What to produce
In the records below, find the line that contains "raise s SV_EVENT 4" and the line that contains "committed epoch (R525). -/", then retype exactly those two lines and every line between them.

-- Opening Marker --

-- ==== Sys2Proof/Machine/Supervisor.lean ====
section
/-! DEFINITION. The supervisor pair: failures, checkpoints, takeover and planned switchover (R516-R528). -/

namespace Sys2Proof.Machine

/-! ## States (R528) -/

def svOff : Nat := 0
def svSTARTING : Nat := 1
def svACTIVE : Nat := 2
def svWAIT : Nat := 3
def svREADY : Nat := 4
def svLOST : Nat := 5

/-- `A_STATE` or `B_STATE`. -/
def svState (s : State) (n : Nat) : Nat := if n = 0 then getF s SV_STATUS_A_STATE else getF s SV_STATUS_B_STATE
def setSvState (s : State) (n v : Nat) : State := if n = 0 then setF s SV_STATUS_A_STATE v else setF s SV_STATUS_B_STATE v

/-- A supervisor's domain. -/
def svDomain (n : Nat) : Nat := if n = 0 then dKEEPA else dKEEPB

def sup (s : State) (n : Nat) : Supervisor := if n = 0 then s.sv.a else s.sv.b
def setSup (s : State) (n : Nat) (x : Supervisor) : State :=
  if n = 0 then { s with sv := { s.sv with a := x } } else { s with sv := { s.sv with b := x } }

/-- The active supervisor. -/
def activeSv (s : State) : Option Nat := [0, 1].find? (fun n => svState s n == svACTIVE && on s (svDomain n) && svRuns s n)

/-- The supervisor that is a standby, in state 3 or 4. -/
def isStandby (s : State) (n : Nat) : Bool := (svState s n == svWAIT || svState s n == svREADY) && on s (svDomain n)
def standbySv (s : State) : Option Nat := [0, 1].find? (isStandby s)

/-- Debug access holds a supervisor halted (R517). -/
def svHalted (s : State) (n : Nat) : Bool := s.sv.halted.testBit n

/-- `STANDBY_OK` (R521): the standby is ready and its latest checked epoch began at most 2 ms ago. -/
def standbyOk (s : State) : Bool :=
  match standbySv s with
  | some n => svState s n == svREADY &&
      (match (sup s n).checked with | some (_, t) => decide (s.now ≤ t + 2000000) | none => false)
  | none => false

/-- `CKPT_AGE`: time since the latest checked epoch began, in 10 µs; at its maximum while there is none. -/
def ckptAge (s : State) : Nat :=
  match (standbySv s).bind (fun n => (sup s n).checked) with
  | some (_, t) => satTo 255 ((s.now - t) / 10000)
  | none => 255

/-- `SV_STATUS` as it reads (R528): its last two fields follow the standby. -/
def svStatus (s : State) : Word := setBits (setBits (rd s SV_STATUS) 30 1 (if standbyOk s then 1 else 0)) 16 8 (ckptAge s)

/-! ## Failure and loss (R518, R524) -/

/-- Failures of a supervisor within the last 60 minutes. -/
def recentFails (s : State) (n : Nat) : List Nat := (sup s n).fails.filter (fun t => decide (s.now < t + 3600000000000))

/-- The supervisor that fails or is lost is the standby, if `b`: a takeover still to come has none to make it (R526). One that has stopped for a
planned switchover runs on. -/
def dropTakeover (s : State) (b : Bool) : State :=
  match s.sv.takeover with
  | some (_, cause) =>
    if b then { s with sv := { s.sv with takeover := none, noneSince := if cause = 4 then none else s.sv.noneSince } } else s
  | none => s

/-- A supervisor in state `st` fails: it is counted and reported; a failed active one is to be taken over. -/
def svFail (s : State) (n cause st : Nat) : State :=
  if st = svOff ∨ st = svLOST then s
  else
    let s := setSup s n { fails := s.now :: recentFails s n }
    let s := incSat s (if n = 0 then SV_COUNTS_FAILS_A else SV_COUNTS_FAILS_B)
    let s := fault s 0x35 2 (srcBlock (2 + n)) (BitVec.ofNat 32 cause)
    if st = svACTIVE then
      { s with sv := { s.sv with
        takeover := if (standbySv s).isSome then some (n, cause) else none, planned := false, noneSince := some s.now } }
    else
      dropTakeover { s with sv := { s.sv with cur := none, last := none, toCheck := false, planned := false } } (st = svWAIT ∨ st = svREADY)

/-- The failed supervisor's domain is switched off and on again, unless this was its third failure in 60 minutes. -/
def svRestart (s : State) (n : Nat) : State :=
  let s := switchOff s (svDomain n) 6
  if (recentFails s n).length < 3 then beginOn s (svDomain n) else s

/-- A running supervisor fails by itself. -/
def svFailNow (s : State) (n cause : Nat) : State :=
  let st := svState s n
  if on s (svDomain n) && st != svOff && st != svLOST then svRestart (svFail s n cause st) n else s

/-- SV_INTERNAL_WDT_EXPIRE (R517): stopped while debug access holds the supervisor halted. -/
def execSvInternalWdtExpire (n : Nat) (s : State) : Host.Outcome State Fault Refusal :=
  .next (if decide (n < 2) && !svHalted s n then svFailNow s n 1 else s)

/-- SUPERVISOR_FAILURE (R518): an uncorrectable error in its instruction or data memory. -/
def execSupervisorFailure (n : Nat) (s : State) : Host.Outcome State Fault Refusal :=
  .next (if n < 2 then svFailNow s n 3 else s)

/-- A supervisor is lost (R524), until the next module reset or AON power-on reset. -/
def svLose (s : State) (n : Nat) : State :=
  if svState s n = svLOST then s
  else
    let s := dropTakeover s (isStandby s n)
    let s := setSup (setSvState s n svLOST) n { sup s n with restartDue := none }
    let s := { s with pw := { s.pw with svLost := s.pw.svLost ||| 2 ^ n } }
    setCause (fault (raise s SV_EVENT 2) 0x36 2 (srcBlock (2 + n)) (BitVec.ofNat 32 n)) 0

/-- SV_LOST: a third failure within 60 minutes, a restart that has not reached state 4 within 5 s, or (`selfTest`) a failed
start-up self-test. -/
def execSvLost (n : Nat) (selfTest : Bool) (s : State) : Host.Outcome State Fault Refusal :=
  .next (
    if on s dPPATH && decide (n < 2) then
      if selfTest && svState s n == svSTARTING then svLose s n
      else if 3 ≤ (recentFails s n).length then svLose s n
      else match (sup s n).restartDue with
        | some t => svLose (advance s t) n
        | none => s
    else s)

/-- A failed supervisor's domain is on again: it starts, with 5 s to reach state 4. -/
def svStarted (s : State) (n : Nat) : State :=
  let s := setSup (setSvState s n svSTARTING) n { sup s n with restartDue := some (s.now + 5000000000) }
  raise s SV_EVENT 4

/-- It has checked the running image: it enters state 3, or becomes active when no supervisor is. -/
def svChecked (s : State) (n : Nat) : State :=
  if (activeSv s).isNone && s.sv.takeover.isNone then
    let s := setSup (setSvState s n svACTIVE) n { sup s n with restartDue := none }
    setF { s with sv := { s.sv with noneSince := none, cur := none, last := none } } SV_STATUS_ACTIVE_SV n
  else setSvState s n svWAIT

/-! ## Checkpoints (R519-R521) -/

/-- The word that commits an epoch. -/
def commitWord (e : Word) : Word := e ^^^ 0xFFFFFFFF

/-- A slot may be taken over from: committed, and its CRC good (R522). -/
def slotGood (x : CkSlot) : Bool := x.commit == commitWord x.epoch && crc32cWords x.body == x.crc

/-- The millisecond the next epoch begins at: this moment when it is one that has had none, else the next. -/
def epochTime (s : State) : Nat := if s.now % 1000000 = 0 ∧ s.sv.began < s.now then s.now else (s.now / 1000000 + 1) * 1000000

/-- CHECKPOINT_EPOCH (R519, R520): at the next millisecond the active supervisor writes an epoch into the standby's half,
header and body; `commit` says whether it is committed before the millisecond ends. A planned switchover follows a
committed epoch (R525). -/
def execCheckpointEpoch (body : List Word) (crc : Word) (commit : Bool) (s : State) : Host.Outcome State Fault Refusal :=
  .next (
    match activeSv s, standbySv s with
    | some a, some b =>
      if svHalted s a || s.sv.cur.isSome || decide (Config.sramScratch / 16 - 17 < body.length) then s
      else
        let s := advance s (epochTime s)
        let i := if s.sv.last = some 0 then 1 else 0
        let e := BitVec.ofNat 32 s.sv.next
        let old := (sup s b).slots.getD i {}
        let x : CkSlot := { epoch := e, body, crc, image := (getF s GL_FWSTAT_RUN_SLOT, rd s (if getF s GL_FWSTAT_RUN_SLOT = 0 then GL_FWVER_A else GL_FWVER_B)),
                            commit := if commit then commitWord e else old.commit, began := s.now }
        let s := xfer (setSup s b { sup s b with slots := (sup s b).slots.set i x }) hubFabric 1 (rqSupervisor a) (4 * body.length)
        let s := { s with sv := { s.sv with next := (s.sv.next + 1) % 2 ^ 32, began := s.now } }
        if commit then
          let s := wr { s with sv := { s.sv with last := some i, toCheck := true } } SV_CKPT e
          if s.sv.planned then
            { s with sv := { s.sv with planned := false, takeover := some (a, 4), noneSince := some s.now } }
          else s
        else { s with sv := { s.sv with cur := some i } }
    | _, _ => s)

/-- CKPT_LATE (R520): the next millisecond begins with the epoch uncommitted. -/
def execCkptLate (s : State) : Host.Outcome State Fault Refusal :=
  .next (
    match (if on s dPPATH then s.sv.cur else none) with
    | some _ =>
      let s := advance s (s.sv.began + 1000000)
      raise (incSat { s with sv := { s.sv with cur := none } } SV_CKERR_CKPT_LATE) SV_EVENT 8
    | none => s)

/-- CHECKPOINT_CHECK (R521): the standby checks the CRC of the latest committed epoch. -/
def execCheckpointCheck (s : State) : Host.Outcome State Fault Refusal :=
  .next (
    match standbySv s, s.sv.last with
    | some b, some i =>
      if s.sv.toCheck then
        let x := (sup s b).slots.getD i {}
        let s := { s with sv := { s.sv with toCheck := false } }
        if crc32cWords x.body = x.crc then setSup s b { sup s b with checked := some (x.epoch, x.began) }
        else incSat s SV_CKERR_CKPT_BAD
      else s
    | _, _ => s)

/-- STANDBY_READY (R524): the first epoch of a supervisor in state 3 has passed its check. -/
def execStandbyReady (s : State) : Host.Outcome State Fault Refusal :=
  .next (
    match standbySv s with
    | some b =>
      if svState s b = svWAIT ∧ (sup s b).checked.isSome then
        raise (setSup (setSvState s b svREADY) b { sup s b with restartDue := none }) SV_EVENT 16
      else s
    | none => s)

/-! ## Takeover (R522, R525) -/

/-- `a` is later than `b` under serial-number arithmetic. -/
def epochLater (a b : Word) : Bool := let d := (a - b).toNat; decide (0 < d) && decide (d < 2 ^ 31)

/-- The slot a takeover loads: the later good one. -/
def takeoverSlot (l : List CkSlot) : Option CkSlot :=
  (l.filter slotGood).foldl (fun (m : Option CkSlot) x => match m with
    | some y => if epochLater x.epoch y.epoch then some x else some y
    | none => some x) none

/-- SUPERVISOR_TAKEOVER: the standby becomes active. After a planned switchover the former active enters state 3. -/
def execSupervisorTakeover (s : State) : Host.Outcome State Fault Refusal :=
  .next (
    match s.sv.takeover, standbySv s with
    | some (n, cause), some b =>
      if b = n ∨ svHalted s n then s
      else
        let e := match takeoverSlot (sup s b).slots with | some x => x.epoch | none => 0
        let s := if cause = 4 then setSup (setSvState s n svWAIT) n { sup s n with slots := [{}, {}], checked := none } else s
        let s := setSup (setSvState s b svACTIVE) b { sup s b with checked := none, restartDue := none }
        let s := setF s SV_STATUS_ACTIVE_SV b
        let s := { s with sv := { s.sv with takeover := none, noneSince := none, planned := false, cur := none, last := none, toCheck := false } }
        let s := raise (incSat s SV_COUNTS_SWITCHES) SV_EVENT 1
        let s := wr (wr s SV_SWTIME_LO (lo32 (stamp s))) SV_SWTIME_HI (hi32 (stamp s))
        let s := wr s SV_CAUSE (BitVec.ofNat 32 (cause * 2 ^ 28 + n * 2 ^ 27))
        let s := logOther s 0x06 [rd s SV_CAUSE, svStatus s, e]
        offer s 0x70 (if cause = 4 then 1 else 0) (rd s SV_CAUSE)
    | _, _ => s)

/-- A write to `SV_CTRL` (R525): `LOCK`, `SWAP_EN` while unlocked, and the request of a planned switchover. -/
def svCtrlWrite (s : State) (v : Word) : State :=
  if on s dPPATH then
    let ok := flag s SV_CTRL_SWAP_EN && standbyOk s && bits v 0 16 == 0xC3A5
    let s := if flag s SV_CTRL_LOCK then s else setFlag s SV_CTRL_SWAP_EN (v.getLsbD 16)
    let s := if v.getLsbD 31 then setFlag s SV_CTRL_LOCK true else s
    if ok then { s with sv := { s.sv with planned := true } } else s
  else s

/-- PLANNED_SWITCHOVER: a write to `SV_CTRL` with 0xC3A5 in `SWAP`. -/
def execPlannedSwitchover (v : Word) (s : State) : Host.Outcome State Fault Refusal :=
  .next (noteCfg s (svCtrlWrite s (setBits v 0 16 0xC3A5)))

/-! ## Loss of a domain (R480, R518) -/

/-- The source of a message from the domain that `d` requires. -/
def requiredSrc (d : Nat) : Nat :=
  match requires d with
  | none => srcBlock 0x00D
  | some r => if r = dPPATH then srcBlock 0x00F else if r = dCRUCIBLE then srcBlock 0x004 else srcRegion ((r - 10) / 5) 0

/-- DOMAIN_LOSS (R480): a domain is off without an order; the domain it requires reports it. A supervisor's is a failure of
that supervisor. -/
def execDomainLoss (d : Nat) (s : State) : Host.Outcome State Fault Refusal :=
  .next (
    if on s d then
      let n := if d = dKEEPA then 0 else 1
      let st := svState s n
      let s := lostBank (switchOff s d 5) d
      let s := fault s 0x26 2 (requiredSrc d) (BitVec.ofNat 32 d)
      if d = dKEEPA ∨ d = dKEEPB then svRestart (svFail s n 2 st) n else s
    else s)

end Sys2Proof.Machine
end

-- Closing Marker --

Response to the task
  raise s SV_EVENT 4

/-- It has checked the running image: it enters state 3, or becomes active when no supervisor is. -/
def svChecked (s : State) (n : Nat) : State :=
  if (activeSv s).isNone && s.sv.takeover.isNone then
    let s := setSup (setSvState s n svACTIVE) n { sup s n with restartDue := none }
    setF { s with sv := { s.sv with noneSince := none, cur := none, last := none } } SV_STATUS_ACTIVE_SV n
  else setSvState s n svWAIT

/-! ## Checkpoints (R519-R521) -/

/-- The word that commits an epoch. -/
def commitWord (e : Word) : Word := e ^^^ 0xFFFFFFFF

/-- A slot may be taken over from: committed, and its CRC good (R522). -/
def slotGood (x : CkSlot) : Bool := x.commit == commitWord x.epoch && crc32cWords x.body == x.crc

/-- The millisecond the next epoch begins at: this moment when it is one that has had none, else the next. -/
def epochTime (s : State) : Nat := if s.now % 1000000 = 0 ∧ s.sv.began < s.now then s.now else (s.now / 1000000 + 1) * 1000000

/-- CHECKPOINT_EPOCH (R519, R520): at the next millisecond the active supervisor writes an epoch into the standby's half,
header and body; `commit` says whether it is committed before the millisecond ends. A planned switchover follows a
committed epoch (R525). -/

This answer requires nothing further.